-- ==== Sys2Proof/Laws/Mem.lean ====
section
/-!
SUPPORT. Device memory: what each operation on it can do to the bytes that readers see, to the canonical form of the bytes and to
the form of the write-combining buffers.
-/
namespace Sys2Proof.Machine

open Sys2Proof

/-! ### Lists of offsets and bytes -/

/-- The listed bytes as a table of offsets. -/
theorem lookup_eq_find? (l : List (Nat × Byte)) (k : Nat) : l.lookup k = Tab.find? l k := by
  induction l with
  | nil => rfl
  | cons e r ih =>
    obtain ⟨j, b⟩ := e
    simp only [List.lookup, Tab.find?]
    by_cases h : j = k
    · subst h; simp
    · have : (k == j) = false := by simp; omega
      rw [this, if_neg h]; exact ih

/-- Writing listed bytes at a base leaves an address that none of them names. -/
theorem Memory.byte_foldl_ne (l : List (Nat × Byte)) (m : Memory) (base x : Nat) (h : ∀ e ∈ l, base + e.1 ≠ x) :
    Memory.byte (l.foldl (fun y e => Memory.write y (base + e.1) e.2) m) x = Memory.byte m x := by
  induction l generalizing m with
  | nil => rfl
  | cons e r ih =>
    rw [List.foldl_cons, ih _ fun e he => h e (List.mem_cons_of_mem _ he)]
    exact Memory.byte_write_ne m e.2 (Ne.symm (h e (List.mem_cons_self ..)))

/-- Writing listed bytes at a base puts each of them at its place. -/
theorem Memory.byte_foldl (l : List (Nat × Byte)) (hn : (l.map Prod.fst).Nodup) (m : Memory) (base k : Nat) (b : Byte)
    (h : l.lookup k = some b) : Memory.byte (l.foldl (fun y e => Memory.write y (base + e.1) e.2) m) (base + k) = b := by
  induction l generalizing m with
  | nil => simp at h
  | cons e r ih =>
    obtain ⟨j, c⟩ := e
    rw [List.map_cons, List.nodup_cons] at hn
    rw [List.foldl_cons]
    simp only [List.lookup] at h
    by_cases hj : k = j
    · subst hj
      have hc : c = b := by simpa using h
      subst hc
      rw [Memory.byte_foldl_ne]
      · exact Memory.byte_write ..
      · intro e he hx
        have : e.1 = k := by omega
        exact hn.1 (List.mem_map.2 ⟨e, he, this⟩)
    · have : (k == j) = false := by simpa using hj
      rw [this] at h
      exact ih hn.2 _ h

theorem Memory.wf_foldl (l : List (Nat × Byte)) (base : Nat) {m : Memory} (h : Memory.wf m = true) :
    Memory.wf (l.foldl (fun y e => Memory.write y (base + e.1) e.2) m) = true := by
  induction l generalizing m with
  | nil => exact h
  | cons e r ih => exact ih (Memory.wf_write h ..)

/-- The offsets and bytes of consecutive bytes from an offset. -/
def laid (off : Nat) (bs : List Byte) : List (Nat × Byte) := bs.zipIdx.map fun e => (off + e.2, e.1)

theorem laid_nodup (off : Nat) (bs : List Byte) : ((laid off bs).map Prod.fst).Nodup := by
  have : (laid off bs).map Prod.fst = (List.range' 0 bs.length).map (off + ·) := by
    unfold laid
    rw [List.map_map]
    have : (Prod.fst ∘ fun (e : Byte × Nat) => (off + e.2, e.1)) = (off + ·) ∘ Prod.snd := rfl
    rw [this, ← List.map_map, List.zipIdx_map_snd]
  rw [this]
  exact (List.nodup_range').map fun a b h => by simpa using h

• **ASSIGNMENT**: What you give back should be only the lines of the records above, starting at the line with "the form of the write-combining buffers." and ending at the line with "simp only [List.lookup, Tab.find?]", restated word for word.

• **SOLUTION TO THIS TASK**:
the form of the write-combining buffers.
-/
namespace Sys2Proof.Machine

open Sys2Proof

/-! ### Lists of offsets and bytes -/

/-- The listed bytes as a table of offsets. -/
theorem lookup_eq_find? (l : List (Nat × Byte)) (k : Nat) : l.lookup k = Tab.find? l k := by
  induction l with
  | nil => rfl
  | cons e r ih =>
    obtain ⟨j, b⟩ := e
    simp only [List.lookup, Tab.find?]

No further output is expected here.